Abstract

Abstract Background Tricuspid regurgitation (TR) is a relatively common echocardiographic finding and its proportional influence on prognosis and quality of life has been well described. A bidirectional relationship connects TR severity and its volume overload with right ventricular (RV) dilation and dysfunction. Purpose to assess the impact of RV size and function on TR severity. Material and Methods 116 stable patients with TR were enrolled at the time of echocardiography (43 men, 37%; mean age 74±13 years). TR severity was quantified by means of proximal isovelocity surface area (PISA) derived effective regurgitant orifice area (EROA) and regurgitant volume (RVol). RV size was assessed by RV End Diastolic Area (EDA) and RV function by RV Free Wall Longitudinal Strain (FWLS). Results TR was quantified mild in 23 patients, moderate in 53 and severe in 40 patients, with higher predominance of functional rather than organic etiology (101 vs 15 patients); median EROA was 31 mm2 and median RVol was 30 mL. Mean RV-FWLS was -25.9±7%, -21.4±7.4% and -18.4±6.4% respectively in mild, moderate and severe TR with a statistically significant difference between the groups (p=0.001).

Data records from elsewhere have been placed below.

-- ==== Sys2Proof/Machine/Regs.lean ====
section
/-! DEFINITION. Stored register words: which page an index names (R520 to R522), the masks of a register's access codes,
banked registers (those a selector register points at), field reads and hardware updates, saturating counters. What a
master's read or write does is in Access.lean. -/

namespace Sys2Proof.Machine

/-- The kind and instance of the page with this index, none where it is absent (R521, R522). -/
def pageOf (i : Nat) : Option (PageKind × Nat) :=
  (pageKinds.find? (fun k => within i 1 (pageRange k).1 (pageRange k).2.1)).map (fun k => (k, i - (pageRange k).1))

/-- Index of the page of a kind and instance. -/
def pageIx (k : PageKind) (n : Nat) : Nat := (pageRange k).1 + n

/-- The instance number of a page as PAGE_ID shows it: the NET pages count through their three layouts (R521). -/
def instanceOf : PageKind → Nat → Nat
  | .netf, _ => 8
  | .netb, _ => 9
  | _, n => n

/-- Bits hi to lo as a mask. -/
def fieldMask (hi lo : Nat) : Word := BitVec.ofNat 32 (2 ^ (hi + 1) - 2 ^ lo)

/-- The layout row of a block register. DESIGN CHOICE (log entry 3). -/
def regRow? (k : PageKind) (off : Nat) : Option RegRow := (regRows k).find? (fun r => r.off = off)

/-- The bits of a row whose fields satisfy a test. -/
def rowMask (r : RegRow) (f : FieldRow → Bool) : Word :=
  r.fields.foldl (fun m x => if f x then m ||| fieldMask x.hi x.lo else m) 0#32

/-- The bits of a register held as stored words (not views, not WO or SC). -/
def storedMask (r : RegRow) : Word :=
  rowMask r (fun x => !x.view && x.acc ≠ .wo && x.acc ≠ .sc)

def accMask (r : RegRow) (a : Acc) : Word := rowMask r (fun x => !x.view && x.acc = a)

/-- All defined ERR_STATUS positions of a kind of page, as a mask (R526). -/
def errMask (k : PageKind) : Word := (errBits k).foldl (fun m b => m ||| fieldMask b b) 0#32

/-- The bits of a register that a selector register banks (R472, R475, R450, R451). -/
def bankMask : PageKind → Nat → Word
  | .trv, 0x064 | .trv, 0x068 | .trv, 0x06C | .trv, 0x070 => 0xFFFFFFFF#32
  | .trv, 0x078 | .trv, 0x07C | .trv, 0x080 => 0xFFFFFFFF#32
  | .trv, 0x084 => 0x0000FF7F#32
  | .sup, 0x044 | .sup, 0x048 | .sup, 0x04C | .sup, 0x050 | .sup, 0x054 => 0xFFFFFFFF#32
  | .netp, 0x04C | .netp, 0x050 | .netp, 0x054 | .netp, 0x058 => 0xFFFFFFFF#32
  | .netf, 0x040 => 0x80000000#32
  | .netf, 0x044 | .netf, 0x048 | .netf, 0x04C | .netf, 0x050 => 0xFFFFFFFF#32
  | _, _ => 0#32

/-- Key of a stored word: page, offset, bank (0: not banked). -/
def regKey (page off bank : Nat) : Nat := page * 0x20000 + off * 32 + bank

/-- Reset value of a stored register word (R533): the fields' reset values; EVENT_EN has every defined bit set and CONTROL
has EVT_OTHER set (R525, R526); PMB_CFG.ADDR of die q is 0x40 + q (R472). -/
def resetWord (k : PageKind) (off bank : Nat) : Word :=
  if off = oHDR_CONTROL then 1#32
  else if off = oHDR_EVENT_EN then errMask k
  else match regRow? k off with
    | none => 0#32
    | some r =>
      let w := r.fields.foldl (fun w x => if x.view || x.acc = .wo || x.acc = .sc then w
        else w ||| (BitVec.ofNat 32 (x.reset * 2 ^ x.lo) &&& fieldMask x.hi x.lo)) 0#32
      if k = .trv && off = oTRV_PMB_CFG && 1 ≤ bank then w + BitVec.ofNat 32 (bank - 1) else w

/-- The word stored under a page, offset and bank. -/
def State.stored (s : State) (page off bank : Nat) : Word :=
  match pageOf page with
  | none => 0#32
  | some (k, _) => tabGet (resetWord k off bank) s.regs (regKey page off bank)

def State.setStored (s : State) (page off bank : Nat) (w : Word) : State :=
  match pageOf page with
  | none => s
  | some (k, _) => { s with regs := tabPut (resetWord k off bank) s.regs (regKey page off bank) w }

/-- A field of an unbanked stored register. -/
def State.field (s : State) (page off hi lo : Nat) : Nat := bits (s.stored page off 0).toNat hi lo

/-- Replace bits hi to lo of a word. -/
def putField (w : Word) (hi lo v : Nat) : Word :=
  (w &&& ~~~ (fieldMask hi lo)) ||| (BitVec.ofNat 32 (v * 2 ^ lo) &&& fieldMask hi lo)

/-- A field of a stored register word set by the device. -/
def State.setField (s : State) (page off hi lo v : Nat) : State :=
  s.setStored page off 0 (putField (s.stored page off 0) hi lo v)

/-- A field of a banked register. -/
def State.bankField (s : State) (page off bank hi lo : Nat) : Nat := bits (s.stored page off (bank + 1)).toNat hi lo

def State.setBankField (s : State) (page off bank hi lo v : Nat) : State :=
  s.setStored page off (bank + 1) (putField (s.stored page off (bank + 1)) hi lo v)

/-- A 32-bit counter increased by n, saturating. -/
def State.count (s : State) (page off n : Nat) : State :=
  s.setStored page off 0 (BitVec.ofNat 32 (satAdd32 (s.stored page off 0).toNat n))

/-- A banked 32-bit counter increased by n, saturating. -/
def State.countBank (s : State) (page off bank n : Nat) : State :=
  s.setStored page off (bank + 1) (BitVec.ofNat 32 (satAdd32 (s.stored page off (bank + 1)).toNat n))

/-- A 32-bit counter increased by n, wrapping. -/
def State.countWrap (s : State) (page off n : Nat) : State :=
  s.setStored page off 0 (s.stored page off 0 + BitVec.ofNat 32 n)

/-- Bytes counted in units of 64 KiB; what does not make a unit waits for the next bytes (R366, R369, R371, R411). -/
def State.countBytes (s : State) (page off n : Nat) : State :=
  let k := regKey page off 0
  let t := tabGet 0 s.residue k + n
  ({ s with residue := tabPut 0 s.residue k (t % 65536) }).count page off (t / 65536)

/-- A PEAK field raised to v where v is larger. -/
def State.peak (s : State) (page off hi lo v : Nat) : State :=
  if s.field page off hi lo < v then s.setField page off hi lo v else s

/-- A header counter increased by one, unless CNT_FREEZE holds it (R527). -/
def State.hdrCount (s : State) (page off : Nat) : State :=
  if bit (s.stored page oHDR_CONTROL 0).toNat 1 then s else s.count page off 1

/-- The bank a selector names now: 0 for an unbanked register, else selector + 1. -/
def State.bankOf (s : State) (k : PageKind) (page off : Nat) : Nat :=
  if bankMask k off = 0#32 then 0
  else match k with
    | .trv => if 0x078 ≤ off && off ≤ 0x080 then s.field page oTRV_RAIL_SEL 3 0 + 1 else s.field page oTRV_DIE_SEL 1 0 + 1
    | .sup => s.field page oSUP_SUP_SEL 3 0 + 1
    | .netp => s.field page oNETP_SUB_SEL 1 0 + 1
    | .netf => s.field page oNETF_ADDR_SEL 2 0 + 1
    | _ => 0

/-- The stored word a read or write of this register meets now, its banked bits from the selected bank. -/
def State.current (s : State) (k : PageKind) (page off : Nat) : Word :=
  let b := s.bankOf k page off
  if b = 0 then s.stored page off 0
  else (s.stored page off 0 &&& ~~~ (bankMask k off)) ||| (s.stored page off b &&& bankMask k off)

/-- The stored word set, its banked bits in the selected bank. -/
def State.setCurrent (s : State) (k : PageKind) (page off : Nat) (w : Word) : State :=
  let b := s.bankOf k page off
  if b = 0 then s.setStored page off 0 w
  else
    let m := bankMask k off
    let s := s.setStored page off b ((s.stored page off b &&& ~~~ m) ||| (w &&& m))
    if m = 0xFFFFFFFF#32 then s else s.setStored page off 0 ((s.stored page off 0 &&& m) ||| (w &&& ~~~ m))

/-! ### Page indices by unit -/

def pgCAP : Nat := 0x000
def pgMGT : Nat := 0x001
def pgSEC : Nat := 0x002
def pgRTC : Nat := 0x003
def pgERR : Nat := 0x004
def pgTRV : Nat := 0x005
def pgSUP : Nat := 0x006
def pgFLS : Nat := 0x007
def pgTNG : Nat := 0x008
def pgPRT (p : Nat) : Nat := 0x010 + p
def pgCMD (p : Nat) : Nat := 0x020 + p
def pgFNL (p : Nat) : Nat := 0x030 + p
def pgSRV (p : Nat) : Nat := 0x040 + p
def pgSTP (p : Nat) : Nat := 0x050 + p
def pgSEM (q : Nat) : Nat := 0x060 + q
def pgSTK (q : Nat) : Nat := 0x064 + q
def pgGRD (c : Nat) : Nat := 0x080 + c
def pgWSK (c : Nat) : Nat := 0x180 + c
def pgTRY (c : Nat) : Nat := 0x280 + c
def pgLDL (i : Nat) : Nat := 0x380 + i
def pgSKM (i : Nat) : Nat := 0x3A0 + i
def pgSIV (i : Nat) : Nat := 0x3B0 + i
def pgMDL (i : Nat) : Nat := 0x3C0 + i
def pgSTN (i : Nat) : Nat := 0x3C8 + i
def pgCUT (i : Nat) : Nat := 0x3D0 + i
def pgHBM (i : Nat) : Nat := 0x400 + i
def pgDDR (i : Nat) : Nat := 0x408 + i
def pgARB (i : Nat) : Nat := 0x420 + i
def pgPORT (i : Nat) : Nat := 0x480 + i
def pgFRONT : Nat := 0x488
def pgFABRIC : Nat := 0x489

/-! ### Which pages answer (R502, R533, R550) -/

/-- The device is out of whole-device reset (R541): until then nothing of it answers. DEDUCED (log entry 11). -/
def State.alive (s : State) : Bool := !(s.start.inReset)

/-- Whether a page answers over I3C now (R502, R550). DEDUCED (log entry 11). -/
def State.i3cAnswers (s : State) (page : Nat) : Bool :=
  s.alive && ((!s.start.halted && 2 ≤ s.start.stage) || page = pgMGT || page = pgRTC)

end Sys2Proof.Machine
end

Mean RV-EDA was 19±7.7 cm2 in mild TR, 21.7±8.5 cm2 and 26.2±7 cm2 in moderate and severe TR respectively (p=0.002). In univariate analysis both RV-FWLS and RV-EDA were predictor of TR grade estimated by TR-EROA (p=0.012 and p<0.0001 respectively). In linear multivariable analysis only RV-EDA was an independent predictor of TR-EROA (p=0.001). A ROC curve analysis confirmed the better ability of RV-EDA to identify severe TR (sTR) compared to RV-FWLS (AUC=0.738 vs AUC=0.669). Conclusions RV remodeling in terms of chamber dilation seems to better predict a higher TR severity compared to RV dysfunction.